START Input records

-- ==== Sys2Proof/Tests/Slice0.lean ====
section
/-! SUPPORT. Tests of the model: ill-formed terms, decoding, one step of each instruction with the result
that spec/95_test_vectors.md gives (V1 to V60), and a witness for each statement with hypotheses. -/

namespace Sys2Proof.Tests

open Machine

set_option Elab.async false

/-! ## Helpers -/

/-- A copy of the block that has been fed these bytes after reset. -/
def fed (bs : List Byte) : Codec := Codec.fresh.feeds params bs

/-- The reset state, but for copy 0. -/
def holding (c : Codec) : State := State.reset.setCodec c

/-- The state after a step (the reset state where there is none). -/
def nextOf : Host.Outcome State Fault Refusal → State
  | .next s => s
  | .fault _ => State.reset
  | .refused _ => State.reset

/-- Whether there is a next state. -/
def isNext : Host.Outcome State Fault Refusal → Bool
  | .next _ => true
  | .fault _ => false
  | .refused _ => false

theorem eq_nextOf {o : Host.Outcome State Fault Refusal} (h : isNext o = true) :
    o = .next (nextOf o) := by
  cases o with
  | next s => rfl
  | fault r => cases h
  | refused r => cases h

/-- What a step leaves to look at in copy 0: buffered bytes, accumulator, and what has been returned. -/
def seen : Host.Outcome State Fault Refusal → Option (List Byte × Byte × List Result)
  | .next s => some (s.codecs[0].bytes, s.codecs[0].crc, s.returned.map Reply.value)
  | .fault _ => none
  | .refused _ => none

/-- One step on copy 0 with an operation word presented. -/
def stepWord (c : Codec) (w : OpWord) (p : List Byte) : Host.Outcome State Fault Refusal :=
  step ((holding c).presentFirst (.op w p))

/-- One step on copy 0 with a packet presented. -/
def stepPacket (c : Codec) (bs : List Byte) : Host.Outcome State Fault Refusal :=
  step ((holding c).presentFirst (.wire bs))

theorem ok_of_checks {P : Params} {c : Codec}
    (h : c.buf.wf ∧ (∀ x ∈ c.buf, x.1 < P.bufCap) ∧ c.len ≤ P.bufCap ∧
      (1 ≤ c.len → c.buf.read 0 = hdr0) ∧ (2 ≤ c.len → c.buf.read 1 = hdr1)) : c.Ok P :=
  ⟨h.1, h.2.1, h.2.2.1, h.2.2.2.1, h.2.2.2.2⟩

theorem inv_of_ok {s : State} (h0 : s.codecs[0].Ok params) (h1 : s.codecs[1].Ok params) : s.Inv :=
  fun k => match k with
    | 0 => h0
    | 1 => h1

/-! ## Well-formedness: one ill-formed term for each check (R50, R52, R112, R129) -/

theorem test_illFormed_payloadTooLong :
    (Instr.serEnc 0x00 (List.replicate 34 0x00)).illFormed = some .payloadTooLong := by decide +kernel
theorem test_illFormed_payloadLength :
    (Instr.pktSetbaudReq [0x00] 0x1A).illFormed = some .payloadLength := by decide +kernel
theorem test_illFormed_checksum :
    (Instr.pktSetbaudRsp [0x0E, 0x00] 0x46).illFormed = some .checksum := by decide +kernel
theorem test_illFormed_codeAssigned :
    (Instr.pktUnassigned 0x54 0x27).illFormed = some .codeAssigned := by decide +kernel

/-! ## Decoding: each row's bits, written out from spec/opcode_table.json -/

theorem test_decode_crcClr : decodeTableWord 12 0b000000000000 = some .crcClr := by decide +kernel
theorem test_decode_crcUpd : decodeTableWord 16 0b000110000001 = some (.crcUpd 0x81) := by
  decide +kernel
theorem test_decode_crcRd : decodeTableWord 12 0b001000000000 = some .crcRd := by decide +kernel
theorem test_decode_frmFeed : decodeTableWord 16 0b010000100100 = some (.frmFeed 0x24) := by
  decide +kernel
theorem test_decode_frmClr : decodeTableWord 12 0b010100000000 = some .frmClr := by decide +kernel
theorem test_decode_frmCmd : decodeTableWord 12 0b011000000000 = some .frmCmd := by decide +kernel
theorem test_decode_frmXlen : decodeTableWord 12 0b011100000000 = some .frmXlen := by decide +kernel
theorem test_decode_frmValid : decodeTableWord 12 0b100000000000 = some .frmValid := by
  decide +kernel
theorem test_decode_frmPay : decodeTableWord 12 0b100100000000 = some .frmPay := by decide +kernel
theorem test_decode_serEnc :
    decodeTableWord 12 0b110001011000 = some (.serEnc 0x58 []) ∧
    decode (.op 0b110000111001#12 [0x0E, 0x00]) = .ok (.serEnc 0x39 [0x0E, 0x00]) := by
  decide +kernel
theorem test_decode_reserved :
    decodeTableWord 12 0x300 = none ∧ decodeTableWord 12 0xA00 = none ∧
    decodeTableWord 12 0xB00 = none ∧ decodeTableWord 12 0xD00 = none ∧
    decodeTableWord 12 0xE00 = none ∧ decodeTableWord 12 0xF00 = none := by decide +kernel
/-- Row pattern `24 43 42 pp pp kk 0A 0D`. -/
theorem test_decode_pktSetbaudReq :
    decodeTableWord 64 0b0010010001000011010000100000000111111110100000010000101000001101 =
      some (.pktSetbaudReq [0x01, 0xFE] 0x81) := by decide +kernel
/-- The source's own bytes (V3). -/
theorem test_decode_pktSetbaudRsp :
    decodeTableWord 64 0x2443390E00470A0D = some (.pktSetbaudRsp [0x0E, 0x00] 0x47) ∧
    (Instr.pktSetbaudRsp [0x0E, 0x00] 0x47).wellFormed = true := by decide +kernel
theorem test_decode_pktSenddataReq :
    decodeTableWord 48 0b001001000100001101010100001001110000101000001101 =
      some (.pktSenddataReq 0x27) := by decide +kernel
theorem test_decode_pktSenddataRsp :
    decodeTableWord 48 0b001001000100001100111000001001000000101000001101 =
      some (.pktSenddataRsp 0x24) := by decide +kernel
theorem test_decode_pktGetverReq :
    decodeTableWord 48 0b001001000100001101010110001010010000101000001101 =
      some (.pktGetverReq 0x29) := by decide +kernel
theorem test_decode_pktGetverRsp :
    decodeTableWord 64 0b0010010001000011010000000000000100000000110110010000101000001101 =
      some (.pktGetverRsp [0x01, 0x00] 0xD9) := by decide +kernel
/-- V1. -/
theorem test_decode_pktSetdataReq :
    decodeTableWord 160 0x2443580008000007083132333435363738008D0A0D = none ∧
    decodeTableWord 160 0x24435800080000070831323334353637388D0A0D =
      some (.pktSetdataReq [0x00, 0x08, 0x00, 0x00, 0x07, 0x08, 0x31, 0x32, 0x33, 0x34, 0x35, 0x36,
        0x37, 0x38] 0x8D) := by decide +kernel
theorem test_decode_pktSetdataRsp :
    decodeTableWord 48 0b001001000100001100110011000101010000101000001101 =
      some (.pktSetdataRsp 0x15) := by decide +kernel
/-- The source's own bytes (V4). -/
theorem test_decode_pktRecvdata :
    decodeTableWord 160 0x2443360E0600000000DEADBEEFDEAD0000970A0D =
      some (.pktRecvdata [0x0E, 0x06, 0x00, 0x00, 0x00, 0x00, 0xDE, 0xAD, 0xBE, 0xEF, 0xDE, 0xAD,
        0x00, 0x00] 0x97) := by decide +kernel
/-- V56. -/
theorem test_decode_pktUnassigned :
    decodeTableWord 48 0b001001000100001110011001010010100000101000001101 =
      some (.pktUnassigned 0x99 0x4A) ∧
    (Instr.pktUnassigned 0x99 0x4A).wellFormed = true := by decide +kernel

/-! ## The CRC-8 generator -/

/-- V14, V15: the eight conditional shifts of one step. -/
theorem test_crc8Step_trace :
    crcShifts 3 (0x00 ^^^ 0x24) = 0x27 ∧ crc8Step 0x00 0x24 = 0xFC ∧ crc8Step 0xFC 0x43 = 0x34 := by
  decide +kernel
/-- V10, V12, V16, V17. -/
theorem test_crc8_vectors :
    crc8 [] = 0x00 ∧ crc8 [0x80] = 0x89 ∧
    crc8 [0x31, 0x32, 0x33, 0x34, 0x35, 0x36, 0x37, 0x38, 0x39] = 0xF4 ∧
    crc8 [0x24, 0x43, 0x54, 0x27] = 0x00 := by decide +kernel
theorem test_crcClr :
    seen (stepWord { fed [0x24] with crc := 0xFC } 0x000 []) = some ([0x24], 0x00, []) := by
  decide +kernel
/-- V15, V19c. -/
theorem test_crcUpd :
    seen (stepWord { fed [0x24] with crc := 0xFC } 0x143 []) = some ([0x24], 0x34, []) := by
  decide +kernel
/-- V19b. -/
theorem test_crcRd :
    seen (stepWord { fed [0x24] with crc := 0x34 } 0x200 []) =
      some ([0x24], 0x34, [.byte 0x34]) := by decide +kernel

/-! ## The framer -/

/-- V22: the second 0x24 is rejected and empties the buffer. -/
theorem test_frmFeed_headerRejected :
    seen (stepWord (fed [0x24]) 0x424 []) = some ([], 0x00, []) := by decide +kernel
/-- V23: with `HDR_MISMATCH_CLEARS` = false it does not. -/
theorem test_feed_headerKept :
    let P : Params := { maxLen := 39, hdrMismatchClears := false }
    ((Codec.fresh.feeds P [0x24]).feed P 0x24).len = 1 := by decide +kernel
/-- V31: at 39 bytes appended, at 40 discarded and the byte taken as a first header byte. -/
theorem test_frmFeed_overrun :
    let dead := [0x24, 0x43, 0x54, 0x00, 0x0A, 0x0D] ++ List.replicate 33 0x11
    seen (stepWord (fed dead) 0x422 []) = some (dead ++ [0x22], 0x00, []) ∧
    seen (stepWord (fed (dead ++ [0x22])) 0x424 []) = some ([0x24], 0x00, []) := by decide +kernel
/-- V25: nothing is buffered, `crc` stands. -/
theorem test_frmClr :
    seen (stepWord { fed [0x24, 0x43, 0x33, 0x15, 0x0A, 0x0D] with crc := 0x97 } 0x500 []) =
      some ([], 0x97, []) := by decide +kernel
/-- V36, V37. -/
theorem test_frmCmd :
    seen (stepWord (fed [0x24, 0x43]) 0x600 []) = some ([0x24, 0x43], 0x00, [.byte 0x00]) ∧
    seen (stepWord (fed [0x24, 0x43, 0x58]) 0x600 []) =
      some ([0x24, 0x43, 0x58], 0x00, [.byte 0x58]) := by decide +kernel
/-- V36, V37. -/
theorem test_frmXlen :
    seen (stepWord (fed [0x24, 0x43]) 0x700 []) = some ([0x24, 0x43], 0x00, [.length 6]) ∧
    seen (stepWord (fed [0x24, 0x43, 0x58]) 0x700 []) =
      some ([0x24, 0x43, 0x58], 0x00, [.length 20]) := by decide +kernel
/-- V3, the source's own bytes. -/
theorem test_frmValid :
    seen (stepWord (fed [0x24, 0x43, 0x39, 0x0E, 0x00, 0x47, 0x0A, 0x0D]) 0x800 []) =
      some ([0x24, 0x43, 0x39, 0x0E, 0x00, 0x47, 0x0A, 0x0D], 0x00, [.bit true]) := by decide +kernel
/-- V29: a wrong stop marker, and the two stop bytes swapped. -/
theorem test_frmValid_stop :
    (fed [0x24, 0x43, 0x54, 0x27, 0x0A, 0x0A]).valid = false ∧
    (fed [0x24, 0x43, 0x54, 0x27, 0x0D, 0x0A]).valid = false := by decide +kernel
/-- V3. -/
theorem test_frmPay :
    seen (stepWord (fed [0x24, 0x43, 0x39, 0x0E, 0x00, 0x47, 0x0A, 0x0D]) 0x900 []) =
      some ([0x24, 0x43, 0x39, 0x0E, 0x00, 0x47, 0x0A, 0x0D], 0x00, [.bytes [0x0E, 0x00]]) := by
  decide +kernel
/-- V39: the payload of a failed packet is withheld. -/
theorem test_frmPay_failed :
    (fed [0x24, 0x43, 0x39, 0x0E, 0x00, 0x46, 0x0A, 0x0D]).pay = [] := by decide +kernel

END Input records

■ The task
Begin at the first line of the records above and quote every line verbatim through the one that contains "def seen : Host.Outcome".

■ Task response
-- ==== Sys2Proof/Tests/Slice0.lean ====
section
/-! SUPPORT. Tests of the model: ill-formed terms, decoding, one step of each instruction with the result
that spec/95_test_vectors.md gives (V1 to V60), and a witness for each statement with hypotheses. -/

namespace Sys2Proof.Tests

open Machine

set_option Elab.async false

/-! ## Helpers -/

/-- A copy of the block that has been fed these bytes after reset. -/
def fed (bs : List Byte) : Codec := Codec.fresh.feeds params bs

/-- The reset state, but for copy 0. -/
def holding (c : Codec) : State := State.reset.setCodec c

/-- The state after a step (the reset state where there is none). -/
def nextOf : Host.Outcome State Fault Refusal → State
  | .next s => s
  | .fault _ => State.reset
  | .refused _ => State.reset

/-- Whether there is a next state. -/
def isNext : Host.Outcome State Fault Refusal → Bool
  | .next _ => true
  | .fault _ => false
  | .refused _ => false

theorem eq_nextOf {o : Host.Outcome State Fault Refusal} (h : isNext o = true) :
    o = .next (nextOf o) := by
  cases o with
  | next s => rfl
  | fault r => cases h
  | refused r => cases h

/-- What a step leaves to look at in copy 0: buffered bytes, accumulator, and what has been returned. -/
def seen : Host.Outcome State Fault Refusal → Option (List Byte × Byte × List Result)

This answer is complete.